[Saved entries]
----
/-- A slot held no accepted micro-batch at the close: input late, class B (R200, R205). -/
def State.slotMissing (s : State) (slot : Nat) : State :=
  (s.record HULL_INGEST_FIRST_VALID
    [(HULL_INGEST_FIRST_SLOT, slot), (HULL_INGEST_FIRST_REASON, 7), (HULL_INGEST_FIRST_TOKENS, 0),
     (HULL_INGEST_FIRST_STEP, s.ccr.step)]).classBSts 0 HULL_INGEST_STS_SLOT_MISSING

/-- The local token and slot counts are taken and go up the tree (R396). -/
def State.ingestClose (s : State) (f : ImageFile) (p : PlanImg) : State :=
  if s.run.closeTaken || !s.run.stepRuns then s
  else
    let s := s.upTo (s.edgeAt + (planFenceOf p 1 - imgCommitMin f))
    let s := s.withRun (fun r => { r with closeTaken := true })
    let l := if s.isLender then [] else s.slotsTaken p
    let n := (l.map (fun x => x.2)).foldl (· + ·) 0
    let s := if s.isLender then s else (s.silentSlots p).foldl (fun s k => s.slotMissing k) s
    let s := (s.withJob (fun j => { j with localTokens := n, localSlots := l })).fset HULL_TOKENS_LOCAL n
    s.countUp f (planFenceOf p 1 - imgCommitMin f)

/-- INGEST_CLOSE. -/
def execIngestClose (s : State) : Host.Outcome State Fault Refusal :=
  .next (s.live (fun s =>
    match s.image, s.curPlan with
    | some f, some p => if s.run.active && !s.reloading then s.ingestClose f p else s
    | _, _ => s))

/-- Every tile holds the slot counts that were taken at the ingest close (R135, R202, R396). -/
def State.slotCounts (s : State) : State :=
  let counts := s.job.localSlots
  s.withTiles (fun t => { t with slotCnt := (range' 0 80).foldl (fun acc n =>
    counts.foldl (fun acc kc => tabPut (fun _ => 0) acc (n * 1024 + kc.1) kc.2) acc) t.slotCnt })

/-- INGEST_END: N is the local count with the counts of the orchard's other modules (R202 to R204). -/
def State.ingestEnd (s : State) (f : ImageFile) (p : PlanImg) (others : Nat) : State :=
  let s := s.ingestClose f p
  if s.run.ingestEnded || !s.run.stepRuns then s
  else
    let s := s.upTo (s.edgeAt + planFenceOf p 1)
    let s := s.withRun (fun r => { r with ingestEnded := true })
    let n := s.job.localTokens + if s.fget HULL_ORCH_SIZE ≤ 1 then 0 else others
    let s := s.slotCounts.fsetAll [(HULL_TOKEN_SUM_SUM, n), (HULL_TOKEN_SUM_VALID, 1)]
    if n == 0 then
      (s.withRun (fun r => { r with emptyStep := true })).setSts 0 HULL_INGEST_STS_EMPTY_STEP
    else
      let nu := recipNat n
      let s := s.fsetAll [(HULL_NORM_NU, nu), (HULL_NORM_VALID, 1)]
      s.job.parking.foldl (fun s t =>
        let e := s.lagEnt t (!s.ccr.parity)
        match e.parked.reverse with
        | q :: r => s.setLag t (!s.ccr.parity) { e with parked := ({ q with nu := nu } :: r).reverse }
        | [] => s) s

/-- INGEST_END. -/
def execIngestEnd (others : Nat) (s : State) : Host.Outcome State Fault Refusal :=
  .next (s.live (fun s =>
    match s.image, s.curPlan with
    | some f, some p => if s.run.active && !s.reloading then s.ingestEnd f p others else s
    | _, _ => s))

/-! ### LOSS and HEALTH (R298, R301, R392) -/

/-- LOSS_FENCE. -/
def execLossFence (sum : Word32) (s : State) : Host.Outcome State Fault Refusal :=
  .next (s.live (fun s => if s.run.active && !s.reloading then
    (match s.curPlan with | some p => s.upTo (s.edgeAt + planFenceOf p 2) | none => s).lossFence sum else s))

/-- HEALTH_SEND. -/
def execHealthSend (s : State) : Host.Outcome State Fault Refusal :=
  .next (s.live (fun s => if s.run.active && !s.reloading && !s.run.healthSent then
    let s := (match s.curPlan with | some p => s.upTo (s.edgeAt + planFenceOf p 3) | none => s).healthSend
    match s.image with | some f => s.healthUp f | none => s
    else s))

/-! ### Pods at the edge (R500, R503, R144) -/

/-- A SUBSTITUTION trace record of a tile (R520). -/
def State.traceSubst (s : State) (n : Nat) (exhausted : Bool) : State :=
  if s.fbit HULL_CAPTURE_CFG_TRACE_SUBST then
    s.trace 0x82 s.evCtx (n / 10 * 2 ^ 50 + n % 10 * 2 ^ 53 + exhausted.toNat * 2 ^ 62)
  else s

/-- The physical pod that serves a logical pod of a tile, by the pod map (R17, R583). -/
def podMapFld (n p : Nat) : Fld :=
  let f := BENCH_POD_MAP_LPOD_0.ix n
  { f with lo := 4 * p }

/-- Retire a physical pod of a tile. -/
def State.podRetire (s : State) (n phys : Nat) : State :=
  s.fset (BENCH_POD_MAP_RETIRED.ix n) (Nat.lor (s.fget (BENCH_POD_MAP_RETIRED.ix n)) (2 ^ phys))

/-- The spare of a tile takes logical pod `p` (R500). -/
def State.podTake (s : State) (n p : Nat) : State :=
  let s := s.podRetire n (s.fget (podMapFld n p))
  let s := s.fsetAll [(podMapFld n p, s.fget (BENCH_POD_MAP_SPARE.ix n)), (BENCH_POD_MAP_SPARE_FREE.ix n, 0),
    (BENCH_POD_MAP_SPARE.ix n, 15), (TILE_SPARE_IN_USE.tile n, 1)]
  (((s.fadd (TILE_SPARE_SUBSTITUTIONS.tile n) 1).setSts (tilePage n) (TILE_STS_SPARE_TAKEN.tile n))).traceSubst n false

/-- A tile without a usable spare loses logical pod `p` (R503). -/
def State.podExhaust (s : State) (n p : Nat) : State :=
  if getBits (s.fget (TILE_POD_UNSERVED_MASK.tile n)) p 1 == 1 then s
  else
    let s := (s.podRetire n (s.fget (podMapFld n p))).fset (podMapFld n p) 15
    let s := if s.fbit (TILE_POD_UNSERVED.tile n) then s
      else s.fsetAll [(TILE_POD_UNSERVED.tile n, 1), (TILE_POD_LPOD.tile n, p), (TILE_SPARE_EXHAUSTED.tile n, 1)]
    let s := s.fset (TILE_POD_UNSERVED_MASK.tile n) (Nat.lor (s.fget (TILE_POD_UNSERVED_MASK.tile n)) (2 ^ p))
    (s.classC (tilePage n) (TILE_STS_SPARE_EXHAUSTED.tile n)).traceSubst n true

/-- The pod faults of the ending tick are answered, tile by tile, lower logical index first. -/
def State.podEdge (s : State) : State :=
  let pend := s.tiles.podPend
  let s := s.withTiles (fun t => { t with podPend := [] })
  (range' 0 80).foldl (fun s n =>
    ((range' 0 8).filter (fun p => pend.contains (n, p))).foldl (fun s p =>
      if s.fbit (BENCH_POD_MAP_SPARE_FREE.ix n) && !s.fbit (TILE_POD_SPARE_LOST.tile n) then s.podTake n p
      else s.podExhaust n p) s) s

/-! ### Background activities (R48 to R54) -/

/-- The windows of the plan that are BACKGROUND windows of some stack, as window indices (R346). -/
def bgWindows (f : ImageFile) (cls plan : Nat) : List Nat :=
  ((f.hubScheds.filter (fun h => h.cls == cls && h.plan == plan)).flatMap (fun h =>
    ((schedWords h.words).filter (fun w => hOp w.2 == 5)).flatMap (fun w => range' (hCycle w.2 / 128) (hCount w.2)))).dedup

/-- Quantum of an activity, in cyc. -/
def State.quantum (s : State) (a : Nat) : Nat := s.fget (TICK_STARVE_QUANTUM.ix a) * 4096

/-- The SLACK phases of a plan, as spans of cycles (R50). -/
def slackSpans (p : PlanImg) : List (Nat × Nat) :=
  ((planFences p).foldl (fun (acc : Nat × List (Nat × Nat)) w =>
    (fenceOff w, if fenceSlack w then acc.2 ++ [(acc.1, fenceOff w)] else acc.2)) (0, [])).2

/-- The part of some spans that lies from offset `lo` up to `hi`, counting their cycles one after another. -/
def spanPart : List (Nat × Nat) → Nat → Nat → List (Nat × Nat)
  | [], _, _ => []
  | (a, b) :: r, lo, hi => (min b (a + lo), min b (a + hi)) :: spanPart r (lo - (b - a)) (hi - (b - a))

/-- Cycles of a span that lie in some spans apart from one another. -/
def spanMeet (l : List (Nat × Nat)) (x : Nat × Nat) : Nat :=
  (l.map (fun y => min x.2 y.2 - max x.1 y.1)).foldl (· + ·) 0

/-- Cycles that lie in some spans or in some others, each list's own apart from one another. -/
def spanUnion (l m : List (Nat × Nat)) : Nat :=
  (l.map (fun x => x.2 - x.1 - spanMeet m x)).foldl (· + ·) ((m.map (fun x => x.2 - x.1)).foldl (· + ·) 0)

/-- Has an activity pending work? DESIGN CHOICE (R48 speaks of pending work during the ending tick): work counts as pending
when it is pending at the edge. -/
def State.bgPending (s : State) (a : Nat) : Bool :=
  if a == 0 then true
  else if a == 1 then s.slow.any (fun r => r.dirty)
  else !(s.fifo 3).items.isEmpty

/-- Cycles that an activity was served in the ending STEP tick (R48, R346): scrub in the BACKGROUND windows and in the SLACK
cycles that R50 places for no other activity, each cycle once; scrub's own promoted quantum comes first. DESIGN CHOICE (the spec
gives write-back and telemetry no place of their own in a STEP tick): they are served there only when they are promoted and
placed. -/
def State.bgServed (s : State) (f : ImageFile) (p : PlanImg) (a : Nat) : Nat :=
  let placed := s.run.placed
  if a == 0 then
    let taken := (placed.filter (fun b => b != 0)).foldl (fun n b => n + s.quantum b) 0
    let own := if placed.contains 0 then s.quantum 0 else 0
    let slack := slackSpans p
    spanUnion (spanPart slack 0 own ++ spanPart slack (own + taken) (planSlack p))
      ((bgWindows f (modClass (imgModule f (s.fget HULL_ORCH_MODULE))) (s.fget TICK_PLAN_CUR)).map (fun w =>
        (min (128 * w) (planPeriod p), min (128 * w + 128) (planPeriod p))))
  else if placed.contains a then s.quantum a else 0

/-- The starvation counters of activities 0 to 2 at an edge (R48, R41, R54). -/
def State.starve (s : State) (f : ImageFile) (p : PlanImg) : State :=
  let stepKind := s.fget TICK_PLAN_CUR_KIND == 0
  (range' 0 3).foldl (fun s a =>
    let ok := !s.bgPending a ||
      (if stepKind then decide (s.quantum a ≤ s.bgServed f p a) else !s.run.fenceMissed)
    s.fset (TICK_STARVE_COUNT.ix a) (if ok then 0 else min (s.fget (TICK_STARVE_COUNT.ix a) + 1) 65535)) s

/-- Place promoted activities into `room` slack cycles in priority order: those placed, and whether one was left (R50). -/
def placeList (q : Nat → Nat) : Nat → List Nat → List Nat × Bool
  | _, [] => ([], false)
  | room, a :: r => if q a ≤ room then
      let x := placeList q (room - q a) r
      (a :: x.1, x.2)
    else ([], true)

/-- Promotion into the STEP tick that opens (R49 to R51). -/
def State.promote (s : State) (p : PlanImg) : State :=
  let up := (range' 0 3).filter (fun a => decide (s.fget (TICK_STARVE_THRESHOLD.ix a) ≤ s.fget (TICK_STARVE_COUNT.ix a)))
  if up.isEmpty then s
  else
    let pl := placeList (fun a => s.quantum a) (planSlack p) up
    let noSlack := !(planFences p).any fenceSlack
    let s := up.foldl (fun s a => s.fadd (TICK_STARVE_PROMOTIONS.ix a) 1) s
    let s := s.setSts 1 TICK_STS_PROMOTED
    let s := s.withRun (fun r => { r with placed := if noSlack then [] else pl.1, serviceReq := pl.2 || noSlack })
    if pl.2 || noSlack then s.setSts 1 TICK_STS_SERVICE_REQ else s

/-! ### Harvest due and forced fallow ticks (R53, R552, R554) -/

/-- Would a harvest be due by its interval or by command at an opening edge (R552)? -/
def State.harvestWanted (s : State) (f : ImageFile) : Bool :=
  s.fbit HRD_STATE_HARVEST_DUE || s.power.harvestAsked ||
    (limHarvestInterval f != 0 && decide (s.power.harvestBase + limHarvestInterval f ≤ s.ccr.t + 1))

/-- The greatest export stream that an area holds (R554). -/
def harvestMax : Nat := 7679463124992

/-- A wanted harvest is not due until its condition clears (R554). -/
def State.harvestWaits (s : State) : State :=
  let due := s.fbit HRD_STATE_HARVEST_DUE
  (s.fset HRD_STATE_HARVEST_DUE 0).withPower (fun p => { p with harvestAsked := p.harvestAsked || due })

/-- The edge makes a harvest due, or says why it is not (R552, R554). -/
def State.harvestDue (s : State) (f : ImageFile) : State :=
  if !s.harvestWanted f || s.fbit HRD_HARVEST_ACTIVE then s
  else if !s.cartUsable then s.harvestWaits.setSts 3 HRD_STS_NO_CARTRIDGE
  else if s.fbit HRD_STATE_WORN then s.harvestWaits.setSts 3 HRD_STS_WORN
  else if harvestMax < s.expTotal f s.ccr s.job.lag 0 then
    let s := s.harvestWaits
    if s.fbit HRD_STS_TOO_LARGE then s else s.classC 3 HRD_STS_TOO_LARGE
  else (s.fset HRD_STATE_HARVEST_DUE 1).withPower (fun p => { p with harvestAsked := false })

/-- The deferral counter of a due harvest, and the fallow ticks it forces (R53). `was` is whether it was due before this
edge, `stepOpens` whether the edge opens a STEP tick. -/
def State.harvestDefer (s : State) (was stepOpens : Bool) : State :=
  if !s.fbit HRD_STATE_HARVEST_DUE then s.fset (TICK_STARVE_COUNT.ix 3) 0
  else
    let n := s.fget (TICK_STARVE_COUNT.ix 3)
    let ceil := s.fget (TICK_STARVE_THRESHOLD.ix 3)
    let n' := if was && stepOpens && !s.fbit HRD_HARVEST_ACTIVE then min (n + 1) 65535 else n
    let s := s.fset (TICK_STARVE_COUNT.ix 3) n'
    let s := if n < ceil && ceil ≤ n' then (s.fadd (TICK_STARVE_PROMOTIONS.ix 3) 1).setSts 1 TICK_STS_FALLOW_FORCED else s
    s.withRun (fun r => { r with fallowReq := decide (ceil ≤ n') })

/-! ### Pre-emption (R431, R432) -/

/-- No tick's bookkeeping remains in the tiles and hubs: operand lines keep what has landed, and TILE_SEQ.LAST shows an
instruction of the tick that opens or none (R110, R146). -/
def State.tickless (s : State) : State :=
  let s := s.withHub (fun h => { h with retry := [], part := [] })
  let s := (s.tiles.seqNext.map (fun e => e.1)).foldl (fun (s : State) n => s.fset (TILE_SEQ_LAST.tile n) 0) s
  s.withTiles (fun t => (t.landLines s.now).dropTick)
----
Find each line above with the string "podPend", then report how many there are. Write only the number.

2